Dan Olweus, international researcher and bullying prevention specialist, enumerates the distinctive and often overlapping roles enacted in these episodes: the person or persons who perpetrate bullying; the active followers; those who passively support, condone, or collude in the aggression; the onlookers (sometimes referred to as “bystanders”); the possible defenders; those who actually defend the targets of aggression; and those who are exposed and attacked.

One piece of my family puzzle met a tragic end, another partial segment survived. In both instances, the bystanders determined the balance of power: in Krosno, they conspired with the oppressors, while in Antwerp, they dug deeply within themselves transitioning from bystanders into courageous, compassionate, and empathetic upstanders in the face of seemingly insurmountable odds.

Each day we all are called on to make small and larger choices and to take actions.

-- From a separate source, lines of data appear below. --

-- ==== Sys2Proof/Machine/Kiln.lean ====
section
/-! DEFINITION. Kiln (ch. 3): the fast loop, epochs, cords, sheds, banking, kindling; tile clocks and PLLs (R70 to R85). Powers
are in units of 10 µW. -/

namespace Sys2Proof.Machine
open Sys2Proof

/-- 1 W; the 180 W of Smoulder; the package limit; a cord; 1/8 W. -/
def watt : Nat := 100000
def smoulderW : Nat := 180 * watt
def packageW : Nat := 1180 * watt
def cordW : Nat := 25 * watt
def eighthW : Nat := 12500

/-- Is the part in Smoulder or Working (R87)? -/
def isUp (s : Dev) : Bool := s.pwr.seq == 6
/-- Is a work order running (R87)? -/
def running (s : Dev) : Bool := s.wqs.any (fun e => e.2.disp.isSome)
/-- Is the part in Smoulder (R87)? -/
def inSmoulder (s : Dev) : Bool := isUp s && s.kiln.h == smoulderW && !(running s)

/-- KILN_STATE (R121). -/
def kilnState (s : Dev) : Word :=
  let k := s.kiln
  let st := if isUp s && !(inSmoulder s) then 2 else 1
  BitVec.ofNat 64 (st + 4 * b2n k.bank.isSome + 8 * b2n (k.shed.isSome || k.cap.isSome) + 16 * b2n k.silent + 32 * k.missed +
    2 ^ 8 * b2n k.short + 2 ^ 9 * b2n (decide (440 ≤ max (mget 0 k.temp 0) (mget 0 k.temp 1))) + 2 ^ 10 * b2n (decide (k.limit < packageW)))

/-! ### Messages to Flue (R684, R687, R688) -/

/-- The header of a Flue message of this part. -/
def flueHead (s : Dev) (kind : Nat) (term : BitVec 32) (epoch : Nat) : List Word :=
  [BitVec.ofNat 64 (kind + 2 ^ 8 + 2 ^ 16 * s.lny.slot + 2 ^ 32 * term.toNat), BitVec.ofNat 64 epoch]

/-- A message to both managers. -/
def toManagers (s : Dev) (kind : Nat) (data : List Word) : Dev := send (send s (.flue kind (0x100 :: data))) (.flue kind (0x101 :: data))

/-- The present epoch (R15, R90). -/
def epochNow (s : Dev) : Nat := s.time / 1000000

/-! ### Kindling (R103 to R108) -/

/-- Does a work order of a partition run? -/
def partRuns (s : Dev) (p : Nat) : Bool := s.wqs.any (fun e => e.2.owned && e.2.part == p && e.2.disp.isSome)
/-- Is a tile's matrix engine, or its long-vector unit, free of tenant work (R104)? -/
def engineIdle (x : Tile) (engine : Nat) : Bool :=
  if engine = 0 then x.me.queue.isEmpty && x.me.run.isNone else x.lvu.queue.isEmpty && !x.lvu.spin
/-- May kindling run on an engine of a tile (R104, R108, R132)? -/
def mayKindle (s : Dev) (t engine : Nat) : Bool :=
  let x := tileOf s t
  let phys := physOf s t
  s.kiln.kindEn && !s.hold && phys != 0x1FF && !(s.kiln.bad.contains phys) && (funcOf s (t / 128)).st == 3 &&
    (match partOf x with | some p => !(pMetro (partSt s p)) | none => true) && engineIdle x engine
/-- Where R105 places a tile: 0 no partition, 1 nothing runs in its partition, 2 busy. -/
def kindleGroup (s : Dev) (t : Nat) : Nat :=
  match partOf (tileOf s t) with | none => 0 | some p => if partRuns s p then 2 else 1
/-- What kindling can burn on a tile at its clock (R106). -/
def kindleCap (s : Dev) (t : Nat) : Nat :=
  ((if mayKindle s t 0 then 3 * watt else 0) + (if mayKindle s t 1 then 9 * watt / 10 else 0)) * mget 32 s.clk.freq (t / 128) / 72
/-- The tiles in the order of R105. -/
def kindleOrder (s : Dev) : List Nat := [0, 1, 2].flatMap (fun g => (List.range 256).filter (fun t => kindleGroup s t == g))
/-- All that kindling can burn. -/
def kindleMax (s : Dev) : Nat := (List.range 256).foldl (fun n t => n + kindleCap s t) 0
/-- The tiles that burn an amount, taken in order, the last taken first. -/
def kindleBurners (s : Dev) (want : Nat) : List Nat :=
  ((kindleOrder s).foldl (fun (a : Nat × List Nat) t =>
    let c := kindleCap s t
    if a.1 = 0 ∨ c = 0 then a else (a.1 - c, t :: a.2)) (want, [])).2
/-- How many they are. -/
def kindleTiles (s : Dev) (want : Nat) : Nat := (kindleBurners s want).length

/-! ### The levels (R91, R109 to R118, R133) -/

/-- The ceiling that cords and LIMIT give in tick `k` (R91). -/
def cordCeil (q : KilnSt) (k : Nat) : Nat := min q.limit (q.h + q.cords * k * (cordW / 100))

/-- Does a ramp run, of banking or of a shed? -/
def ramping (q : KilnSt) : Bool := q.bank.isSome || q.shed.isSome

/-- The slope banking descends at: the lower of SLOPE and the down-slew limit in force; SLOPE 0 means the limit (R109). -/
def bankSlope (q : KilnSt) (r : Ramp) : Nat := if r.slope = 0 then q.slew else min r.slope q.slew

/-- A ramp after one tick of a slope. -/
def rampStep (r : Ramp) (slope : Nat) : Ramp := { r with level := max r.target (r.level - slope) }

/-- Both ramps after one tick (R110, R113). -/
def stepRamps (q : KilnSt) : KilnSt :=
  { q with bank := q.bank.map (fun r => rampStep r (bankSlope q r)), shed := q.shed.map (fun r => rampStep r r.slope) }

/-- The ceiling of tick `k`: what cords and LIMIT give, or while a ramp runs LIMIT and the lower ramp; under the cap of a shed
(R91, R110, R113, R114, R133). -/
def tickCeil (q : KilnSt) (k : Nat) : Nat :=
  let c0 := if ramping q then q.limit else cordCeil q k
  let c1 := match q.cap with | some x => min c0 x | none => c0
  let c2 := match q.bank with | some r => min c1 r.level | none => c1
  match q.shed with | some r => min c2 r.level | none => c2

/-- The floor at a boundary (R91), or 10 W under the ceiling while a ramp runs (R110, R113, R133). -/
def tickFloor (q : KilnSt) (p c : Nat) : Nat :=
  if ramping q then c - 10 * watt else max smoulderW (max p (q.f - q.slew))

/-- The hotter leaf's sensor, in 0.25 °C. -/
def hottest (q : KilnSt) : Nat := max (mget 0 q.temp 0) (mget 0 q.temp 1)

/-- LIMIT descends under a thermal cap (R118). -/
def tickLimit (q : KilnSt) : Nat :=
  if q.capping then q.limit - (if 440 ≤ hottest q then watt / 2 else q.slew) else q.limit

/-- Go on under R91 from where the ceiling stands (R109, R110, R113). -/
def standAt (q : KilnSt) : KilnSt := if ramping q then q else { q with h := max smoulderW q.c, cords := 0 }

/-- Has a ramp reached its target? -/
def reached (r : Ramp) : Bool := decide (r.level ≤ r.target)

/-- A ramp that has reached its target ends: banking to Smoulder; a shed, whose target stays as a cap, under a lower cap that
stands (R110, R114). One that goes on to Cold holds 180 W, which is then the held level (R111). (log entry 26, DESIGN CHOICE) -/
def endRamps (q : KilnSt) : KilnSt :=
  let q1 := match q.bank with
    | some r => if reached r && !r.cold then standAt { q with bank := none } else q
    | none => q
  let q2 := match q1.shed with
    | some r => if reached r && !r.cold then standAt { q1 with shed := none, cap := some (min r.target (q1.cap.getD r.target)) } else q1
    | none => q1
  if (q2.bank.any (fun r => r.cold && reached r)) || (q2.shed.any (fun r => r.cold && reached r)) then { q2 with h := smoulderW, cords := 0 } else q2

/-- GO of KILN_BANK takes effect at a boundary (R109, R126). Doorbells stay refused only where a ramp still leads to Cold. -/
def bankStart (s : Dev) : Dev :=
  match s.kiln.bankGo with
  | none => s
  | some (target, slope) =>
    let s1 := { s with coldRefuse := target == 2 || s.kiln.shed.any (fun r => r.cold) }
    if target = 0 then
      modKiln s1 (fun q =>
        let q1 := { q with bankGo := none, bank := none, drained := false }
        if q.bank.isSome then standAt q1 else q1)
    else modKiln s1 (fun q => { q with bankGo := none, drained := false, bank := some ⟨smoulderW, slope, target == 2, q.c⟩ })

/-! ### The actuators (R98) -/

/-- A leaf's ME throttle m (R99). -/
def thrOf (q : KilnSt) (leaf : Nat) : Nat := 16 - mget 0 q.thrCut leaf
/-- The throttle in force, the droop guard's among it (R100). -/
def thrNow (q : KilnSt) (leaf : Nat) : Nat := if q.droop then min 8 (thrOf q leaf) else thrOf q leaf
/-- A leaf's request in a word of KILN_FREQ_REQ (R125). -/
def freqField (w : Word) (leaf : Nat) : Nat := fld w (8 * leaf + 7) (8 * leaf)
/-- The highest clock of a leaf (R101, R125): its request, as it stands and as the slow loop loaded it last, and FMAX; 0.8 GHz
in Smoulder (R86). -/
def freqTop (s : Dev) (leaf : Nat) : Nat :=
  if inSmoulder s then 32
  else max 32 (min s.knots.fmax (min (freqField s.kiln.freqReq leaf) (freqField s.kiln.freqLoad leaf)))

/-- Ask for a step of a leaf's clock, one at a time. -/
def askStep (s : Dev) (leaf f : Nat) : Dev :=
  if mget false s.clk.step leaf then s else modClk s (fun c => { c with want := mset none c.want leaf (some f) })

/-- May a leaf's draw still be lowered by its throttle or its clock? -/
def canLower (s : Dev) (leaf : Nat) : Bool := decide (1 < thrOf s.kiln leaf) || decide (32 < mget 32 s.clk.freq leaf)

/-- A leaf's throttle is lowered, by a free amount; one that stands at 1/16 leaves the clock, which goes one step down (R98). -/
def lowerLeaf (i : Nat) (s : Dev) (leaf : Nat) : Dev :=
  let m0 := thrOf s.kiln leaf
  let f := mget 32 s.clk.freq leaf
  if 1 < m0 then modKiln s (fun q => { q with thrCut := mset 0 q.thrCut leaf (17 - m0 + Config.actuator (i + leaf) % (m0 - 1)) })
  else if 32 < f then askStep s leaf (f - 1) else s

/-- The draw is too high: kindling, then the throttle, then the clock (R98). How far the throttle goes is free. A tick in which
throttle or clock is lowered is counted (R129). -/
def lowerDraw (s : Dev) (need : Nat) : Dev :=
  let k0 := s.kiln.kind
  let cut := min k0 ((need / eighthW + 1) * eighthW)
  let s1 := modKiln s (fun q => { q with kind := k0 - cut })
  if need < cut then s1
  else
    let i := s1.freeCtr
    let s2 := lowerLeaf i (lowerLeaf i (drawFree (drawFree s1)) 0) 1
    if canLower s1 0 || canLower s1 1 then modKiln s2 (fun q => { q with stats := incFld q.stats 31 0 1 }) else s2

/-- The draw `p` is too low: the throttle is lifted, the clock stepped up to its request, then kindling raised. A shortfall is
marked where all kindling that can burn, with nothing else left to raise, would not bring the draw to the floor (R98,
R107). While KIND_EN is 0 no kindling burns (R132). -/
def raiseDraw (s : Dev) (p : Nat) : Dev :=
  let need := s.kiln.f + 5 * watt - p
  let i := s.freeCtr
  let go (s : Dev) (leaf : Nat) : Dev :=
    let m0 := thrOf s.kiln leaf
    let m := m0 + (if m0 < 16 then 1 + Config.actuator (i + leaf) % (16 - m0) else 0)
    let s1 := modKiln s (fun q => { q with thrCut := mset 0 q.thrCut leaf (16 - m) })
    let f := mget 32 s1.clk.freq leaf
    if m = 16 && decide (f < freqTop s1 leaf) then askStep s1 leaf (f + 1) else s1
  let moved := decide (thrOf s.kiln 0 < 16) || decide (thrOf s.kiln 1 < 16) ||
    decide (mget 32 s.clk.freq 0 < freqTop s 0) || decide (mget 32 s.clk.freq 1 < freqTop s 1)
  let s1 := go (go (drawFree (drawFree (drawFree s))) 0) 1
  let rest := if moved then Config.actuator (i + 2) % (need + 1) else need
  let want := s1.kiln.kind + rest
  let cap := kindleMax s1
  modKiln s1 (fun q => { q with kind := min want cap, shortNow := q.shortNow || (!moved && decide (p + cap < q.f + q.kind)) })

/-- A leaf never runs above its request or FMAX, nor above 0.8 GHz in Smoulder (R86, R101): it is stepped down, and a step up
that waits is withdrawn. -/
def holdTop (s : Dev) : Dev :=
  [0, 1].foldl (fun s leaf =>
    let f := mget 32 s.clk.freq leaf
    let top := freqTop s leaf
    if top < f then askStep s leaf (f - 1)
    else if (mget none s.clk.want leaf).any (fun w => decide (top < w)) && !(mget false s.clk.step leaf) then
      modClk s (fun c => { c with want := mset none c.want leaf none })
    else s) s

Donald J. Trump made his choice by either losing or refusing to refer to his moral compass when racist and anti-Semitic white supremacists and neo-Nazis descended in Charlottesville, Virginia for their so-called “Unite the Right” march and rally. His utter failure to take decisive action in words and deeds further energized the far right.

The committed and courageous anti-fascist activists, however, who came out to counter the pure and undisguised hatred of the white supremacists and neo-Nazis in Charlottesville, Boston, Los Angeles, and throughout the nation will ultimately overcome the hatred. They as “we the people” will ensure that our nation and world will not repeat the evil of the past – from genocide of First Nations’ peoples on this continent to slavery, Jim Crow, and lynching; from the rise of white supremacy and the theocratic right, to McCarthyism and Trumpism.

Which side are we on? This question brings to mind civil rights activist Eldridge Cleaver’s call to action: “If you’re not part of the solution, you’re part of the problem.”

Today as in the past, no truer words were ever uttered, for in the spectrum from occasional microaggressions to full-blown genocide, there is no such thing as an “innocent bystander.”